RE: [VOTE] Release Apache MXNet (incubating) version 1.7.0.rc0

Chen, Ciyong Mon, 13 Jul 2020 19:13:36 -0700

Thanks all for the effort to double check the performance status and the 
valuable comments, then let's not taking it as a blocker and moving forward 
with the 1.7.0 release process.


Thanks,
-Ciyong

-----Original Message-----
From: Skalicky, Sam <sska...@amazon.com.INVALID> 
Sent: Tuesday, July 14, 2020 4:41 AM
To: dev@mxnet.incubator.apache.org; lau...@apache.org; d...@mxnet.apache.org
Subject: Re: [VOTE] Release Apache MXNet (incubating) version 1.7.0.rc0

That’s a good point, 1.6 did have a performance regression since it dropped 
MKLML to simplify build an fix licensing. 2.0 will have performance degradation 
too in favor of new features.
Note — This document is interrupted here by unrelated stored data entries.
-- ==== Sys2Proof/Laws/Packet.lean ====
section
/-! SUPPORT. What DECODE and FEED can do, said once (42_assembler.md, 43_decoder.md). -/

namespace Sys2Proof.Machine

variable (s : State)

/-! ### The held registers -/

@[simp] theorem held_setHeld (b c : Button) (v : Bool) : (setHeld b v s).held c = if c = b then v else s.held c := by
  cases b <;> cases c <;> rfl

/-- The reported button differs from its flags bit. -/
theorem firstEdge_some {flags : Byte} {b : Button} (h : firstEdge flags s = some b) :
    buttonDown s.cfg flags b ≠ s.held b := by
  unfold firstEdge at h
  split_ifs at h <;> simp only [Option.some.injEq] at h <;> subst h <;> assumption

/-- No button is reported when none differs. -/
theorem firstEdge_none_iff {flags : Byte} : firstEdge flags s = none ↔ ∀ b, buttonDown s.cfg flags b = s.held b := by
  constructor
  · intro h b
    unfold firstEdge at h
    split_ifs at h
    cases b <;> simp_all [State.held]
  · intro h
    have hl := h .left; have hr := h .right; have hm := h .middle
    simp_all [firstEdge, State.held]

/-! ### DECODE -/

theorem decodeBody_edge {flags xb yb zb : Byte} {b : Button} (h : firstEdge flags s = some b) :
    decodeBody flags xb yb zb s =
      (setHeld b (buttonDown s.cfg flags b) (accumulate (deltaX flags xb) (deltaY flags yb) s),
        some (edgeEvent b (buttonDown s.cfg flags b))) := by
  simp [decodeBody, h]

theorem decodeBody_noEdge {flags xb yb zb : Byte} (h : firstEdge flags s = none) :
    decodeBody flags xb yb zb s =
      (accumulate (deltaX flags xb) (deltaY flags yb) s,
        (if s.wheelCapable then wheelEvent zb else none).or (moveEvent (deltaX flags xb) (deltaY flags yb))) := by
  simp only [decodeBody, h]
  split <;> simp_all

/-- DECODE leaves everything but the position and one held register. -/
theorem decodeBody_state (flags xb yb zb : Byte) :
    ∃ hl hr hm, (decodeBody flags xb yb zb s).1 =
      { s with
        posX := satAdd16 s.posX (deltaX flags xb), posY := satAdd16 s.posY (deltaY flags yb)
        heldL := hl, heldR := hr, heldM := hm } := by
  cases h : firstEdge flags s with
  | none => exact ⟨_, _, _, by rw [decodeBody_noEdge s h]; rfl⟩
  | some b => cases b <;> exact ⟨_, _, _, by rw [decodeBody_edge s h]; rfl⟩

/-! ### The packet classes and FEED -/

theorem execPkt3Drop_eq {f x y : Byte} (h : s.seq.mayDecode = true) :
    execPkt3Drop f x y s = .next (dropPacket s) := acceptPacket_of_mayDecode _ h

theorem execPkt4Drop_eq {f x y z : Byte} (h : s.seq.mayDecode = true) :
    execPkt4Drop f x y z s = .next (dropPacket s) := acceptPacket_of_mayDecode _ h

theorem execPkt3Exec_eq {f x y : Byte} (h : s.seq.mayDecode = true) :
    execPkt3Exec f x y s = .next (finishPacket (decodeBody f x y s.buf.b3 s)) := acceptPacket_of_mayDecode _ h

theorem execPkt4Exec_eq {f x y z : Byte} (h : s.seq.mayDecode = true) :
    execPkt4Exec f x y z s = .next (finishPacket (decodeBody f x y z s)) := acceptPacket_of_mayDecode _ h

/-- DECODE on the buffer is the decoded packet's meaning. -/
theorem runPacket_eq : runPacket s = exec s.packetInstr s := by
  unfold runPacket State.packetInstr decodeP3 decodeP4
  cases s.packetSize <;> cases framed s.buf.b0 <;> rfl

/-- What an accepted FEED does. -/
theorem execFeed_eq {b : Byte} (hq : s.seq = .idle) (hs : s.session ≠ .unconstructed) :
    execFeed b s =
      if s.lastSlot then exec (feedComplete b s).packetInstr (feedComplete b s) else .next (feedAccumulate b s) := by
  unfold execFeed
  rw [acceptRequest_of_ready _ hq hs]
  cases s.lastSlot <;> simp [runPacket_eq]

end Sys2Proof.Machine
end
Clearly the community is focusing on features 
rather than performance, at least we're consistent :-)

I would prefer we move forward with the 1.7.0 release and consider performance 
fixes for 1.7.1 (like we did for 1.3.1/1.4.1)

Sam

On 7/13/20, 1:36 PM, "Leonard Lausen" <lau...@apache.org> wrote:

    CAUTION: This email originated from outside of the organization. Do not 
click links or open attachments unless you can confirm the sender and know the 
content is safe.



    One of the selling points of MXNet is (or used to be) speed and having 
multiple
    releases in series with speed regressions may not be acceptable to users 
that
    adopted MXNet based on the speed advantage. Should we vote on a 1.7 Beta 
release
    and only vote on 1.7 final release once the regressions have been fixed?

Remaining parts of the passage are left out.